Neue Tugenden

Neue Rechtschreibung

Der 1. August nahte unaufhaltsam. Was haben wir freien Autoren geflucht und gewettert. Regeln pauken bis zum Abwinken. Dann dieser Albdruck (jetzt mit b), dass nichts mehr beim Alten (jetzt groß) bleibt. Was ist damit überhaupt gemeint, werden Sie fragen. Warum bloß dieses Wettern und Fluchen? Von welchem Alten ist die Rede? Vom Verleger vielleicht? Oder dem Zeitungsboss? Und dann dieser Druck vom unterirdischen Erdgeist? Wo doch der Alte freigiebig alles – also wahrscheinlich Urlaubsgeld, dreizehntes Gehalt – herausrücken will:  Nichts bleibt beim Alten. Schwamm drüber. Nur eines dieser zahllosen Missverständnisse, ausgelöst durch die neue Rechtschreibregelung. Und um die geht es im Folgenden.

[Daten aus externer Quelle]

-- ==== Sys2Proof/Machine/CellSystem.lean ====
section
/-!
DEFINITION. Machine/CellSystem.lean: fabric issue and system instructions of Milys (R175), and the events that start a cell's handlers:
INIT, TICK and TIMER (R134, R142, R368).
-/
namespace Sys2Proof.Machine
open Sys2Proof

/-! ### EMIT and EMITT (R175) -/

/-- Request kinds whose extension carries COOKIE (R135). -/
def carriesCookie (h : Hdr) : Bool := let k := h.kind.toNat; decide (1 ≤ k ∧ k ≤ 10) || k == 13 || k == 14

/-- The fields that Vovis writes: SRC and COOKIE[31:16] on requests (R135, R175). -/
def emitHdr (s : State) (l : Nat) (h : Hdr) : Hdr :=
  let h := if (match h.k with | some k => k.isRequest | none => false) then { h with src := BitVec.ofNat 12 (serviceId s) } else h
  if carriesCookie h then
    { h with ext := BitVec.ofNat 256 (h.ext.toNat - bits h.ext.toNat 16 16 * 65536 + ((cellPort l - 128) * 256 + l % 128) * 65536) }
  else h

/-- What makes an emit raise HEADER (R175 step 4); `tile` says that it is EMITT. -/
def emitBad (p : Packet) (tile : Bool) : Bool :=
  let h := p.h
  match h.k with
  | none => true
  | some k =>
    h.dest == 0xFFF || k == .notice || k == .stepCtl || !tcAllowed h k || !lenOk p k || h.rly == 1 || h.rly == 3 ||
    (h.rly == 2 && k.isRequest) || (decide (expectedFlits h = 34) != tile)

/-- The common part: the header at local address rh, the emit limit, the packet. -/
def emit (s : State) (l : Nat) (r : CellRun) (rh : Nat) (tile : Bool) (payload : Hdr → CellRun → State → Option (List Byte × CellRun × State)) : Res :=
  let a := (gS r rh).toNat
  if 0x20000 < a + 64 then .fault 1 0
  else
    let p := settle l (touches 0 a 64) r s
    let h := hdrOfBits (ofLeBytes (localRd p.2 l a 64))
    match payload h p.1 p.2 with
    | none => .fault 1 0
    | some (b, r, s) =>
      if emitBad { h := h, payload := b } tile then .fault 7 0
      else if r.maxEmits ≤ r.emits then .fault 6 0
      else .ok { r with emits := r.emits + 1 } (offer s (512 + l) (mkPacket s (emitHdr s l h) b))

/-- EMIT (R175): LEN payload bytes at local address rp, where the kind carries a payload. -/
def execEmit (l : Fin 6144) (rh rp : Fin 32) (s : State) : Host.Outcome State Fault Refusal :=
  stockOnly "EMIT" s l (ins s l 8 [rh, rp] (fun r s => emit s l r rh false (fun h r s =>
    let n := if expectedFlits h = 1 ∨ expectedFlits h = 34 then 0 else h.len.toNat
    let a := (gS r rp).toNat
    if n = 0 then some ([], r, s)
    else if 0x20000 < a + n then none
    else let p := settle l (touches 0 a n) r s; some (padFlits (localRd p.2 l a n), p.1, p.2))))
/-- EMITT (R175): the tile bound to th, with GEN = 0 and its CRC; TILE where th is unbound. -/
def execEmitt (l : Fin 6144) (rh : Fin 32) (th : Fin 4) (s : State) : Host.Outcome State Fault Refusal :=
  stockOnly "EMITT" s l (ins s l 8 [rh] (fun r s =>
    match gT r th with
    | none => .fault 5 0
    | some k => emit s l r rh true (fun _ r s =>
        let p := settle l (touches (1 + k) 0 tileLen) r s
        let t := putBytes (slotTile p.2 l k) 0 (leBytes 8 0)
        some (putBytes t 0 (leBytes 4 (tileCrc t)), p.1, p.2))))

/-! ### SYS (R175) -/

/-- The system value AUX. -/
def sysValue (s : State) (l : Nat) (r : CellRun) (aux : Nat) : Nat :=
  match aux with
  | 0 => l
  | 1 => l / 128
  | 2 => l % 128
  | 3 => cellPhys s l
  | 4 => planeId s
  | 5 => serviceId s
  | 6 => s.time.toNat
  | 7 => tickNo s
  | 8 => r.stamp
  | 9 => (imageOf s (l / 128)).version
  | _ => b2n r.r.poisoned

/-- RDSYS (R175); AUX 11 to 31 are reserved. -/
def execRdsys (l : Fin 6144) (rd : Fin 32) (aux : BitVec 5) (s : State) : Host.Outcome State Fault Refusal :=
  loaded "RDSYS" (decide (aux.toNat < 11)) (stockOnly "RDSYS" s l (ins s l 16 [rd] (fun r s => .ok (pS r rd (BitVec.ofNat 64 (sysValue s l r aux.toNat))) s)))

/-- The level at GPIO pin `i` (GPIO_CTL): what its holder drives, else what is applied to it. -/
def gpioLevel (s : State) (i : Nat) : Bool :=
  let driven := rdb s (Reg.MGMT.GPIO_CTL.DIR i) && rdb s (Reg.GLOBAL.CLAIM.HELD i)
  let low := !rdb s (Reg.MGMT.GPIO_CTL.OUT i)
  if driven && (low || !rdb s (Reg.MGMT.GPIO_CTL.OPEN_DRAIN i)) then !low else rdb s (Reg.MGMT.GPIO_CTL.IN i)

/-- A GPIO instruction: CLAIM where the pin is not in the image's GPIO_CLAIMS. -/
def gpioIns (m : String) (s : State) (l : Fin 6144) (regs : List Nat) (ra : Fin 32) (f : CellRun → State → Nat → Res) : Host.Outcome State Fault Refusal :=
  stockOnly m s l (ins s l 16 regs (fun r s =>
    let i := (gS r ra).toNat % 16
    if bitAt (imageOf s (l / 128)).gpio i then f r s i else .fault 9 0))

/-- GPIOW (R175): a pin set as an input is left as it is. -/
def execGpiow (l : Fin 6144) (ra rb : Fin 32) (s : State) : Host.Outcome State Fault Refusal :=
  gpioIns "GPIOW" s l [ra, rb] ra (fun r s i =>
    .ok r (if rdb s (Reg.MGMT.GPIO_CTL.DIR i) then wr s (Reg.MGMT.GPIO_CTL.OUT i) ((gS r rb).toNat % 2) else s))
/-- GPIOR (R175). -/
def execGpior (l : Fin 6144) (rd ra : Fin 32) (s : State) : Host.Outcome State Fault Refusal :=
  gpioIns "GPIOR" s l [rd, ra] ra (fun r s i => .ok (pS r rd (BitVec.ofNat 64 (b2n (gpioLevel s i)))) s)
/-- CNTRD (R175, R375). -/
def execCntrd (l : Fin 6144) (rd ra : Fin 32) (s : State) : Host.Outcome State Fault Refusal :=
  stockOnly "CNTRD" s l (ins s l 16 [rd, ra] (fun r s => .ok (pS r rd (BitVec.ofNat 64 (counterValue s (gS r ra).toNat))) s))

/-! ### INIT, TICK and TIMER (R98, R134, R142) -/

/-- CELL_INIT (R134, R142): with room for what it may emit, the random state is seeded, the image's INIT handler runs or starts, and tick events begin at the next tick. -/
def execCellInit (l : Fin 6144) (s : State) : Host.Outcome State Fault Refusal :=
  .next (
    if !s.cells.initDue.contains l.val || (cellRun s l).isSome || !emitRoom s l 0 then s
    else
      let i := imageOf s (l / 128)
      let s := seedRand { s with cells := { s.cells with initDue := s.cells.initDue.filter (fun x => x != l.val) } } l
      let s := taskBegin s (tickTask l) 4096
      if i.stock then stockHandler s l [] (fun s => s)
      else match imgEntry i 0 with
        | some e => startHandler s l 0 s.time.toNat [] none e
        | none => s)

/-- The cluster entry of map `k` (R367, R368). -/
def clusterEntry (s : State) (n k : Nat) : List Byte :=
  let cells := (List.range 128).map (fun i => 128 * n + i)
  let sum := fun j => cells.foldl (fun a l => a + windowCount s k (ctrNo 0x20 (4 * l + j))) 0
  let most := fun (f : Nat → Nat) => cells.foldl (fun a l => max a (f l)) 0
  leBytes 16 (packBits [(0, 32, k), (32, 8, most (fun l => cellHeld s l)), (40, 6, most (dovesIn s)), (48, 16, sum 1), (64, 32, sum 0), (96, 16, sum 2)])

/-- The tick work of the stock image: replies that wait go out, and logical cell 0 writes its cluster's entry of the map of the tick
before (R230, R368). -/
def stockTick (s : State) (l tick : Nat) : State :=
  let s := flushReplies s l
  if l % 128 = 0 && running s fTel && decide (0 < tick) then
    hbmWr s (mapAddr s (tick - 1) + 6976 + 16 * (l / 128)) (clusterEntry s (l / 128) (tick - 1))
  else s

/-- CELL_TICK (R134, R142): the next tick event of a cell that may start it, once its start under R98 has come. -/
def execCellTick (l : Fin 6144) (s : State) : Host.Outcome State Fault Refusal :=
  .next (
    if !clServes s (l / 128) || !tickWaits s l || !mayStart s l 1 then s
    else
      let n := taskNominal s (tickTask l)
      let area := leBytes 8 n ++ leBytes 8 (watermark s n)
      let i := imageOf s (l / 128)
      let s := taskRun s (tickTask l) 4096
      if i.stock then stockHandler s l area (fun s => stockTick s l (n / 4096))
      else match imgEntry i 1 with
        | some e => startHandler s l 1 n area none e
        | none => s)

/-- The first waiting event of general timer `k` at device cell `l` taken. -/
def takeTimer (s : State) (l k : Nat) : State :=
  let q := ((findKey s.cells.timers (32 * l + k)).getD []).drop 1
  { s with cells := { s.cells with timers := if q.isEmpty then delKey s.cells.timers (32 * l + k) else setKey s.cells.timers (32 * l + k) q } }

/-- CELL_TIMER (R142): the first event of general timer `k` that waits on a cell, stamped with its expiry (R175); an image without an entry
for it loses it. -/
def execCellTimer (l : Fin 6144) (k : Fin 32) (s : State) : Host.Outcome State Fault Refusal :=
  let i := imageOf s (l / 128)
  .next (match timerNext s l k with
    | none => s
    | some t =>
      if !clServes s (l / 128) then s
      else
        match (if i.stock then none else imgEntry i 2) with
        | none => takeTimer s l k
        | some e =>
          if !mayStart s l 2 then s
          else startHandler (taskRunAt (takeTimer s l k) (8192 + 32 * l + k) (timerPeriod s k) t.1) l 2 t.2 [] none e)

end Sys2Proof.Machine
end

Bitte, hier die ganze Leidensgeschichte einer freien Journalistin: Seit Anfang August flatterten erste Alarmsignale in Briefform ins Haus. Aufgescheuchte Kollegen in den Zeitungsredaktionen berichteten von gräulichen – mit äu – Problemen mit dem Computersystem: Die neue Silbentrennung lasse sich nicht implementieren. Nonchalant teilten einige Redakteure außerdem mit, sie hegten den dringenden Wunsch, dass die neuen Regeln von den freien Mitarbeitern angewandt würden. Ab dem 1. August. Und zwar pünktlich! Und akkurat! Siehe da, mit der neuen deutschen Sprache kommen längst verschüttet geglaubte preußische Tugenden wieder zur Geltung.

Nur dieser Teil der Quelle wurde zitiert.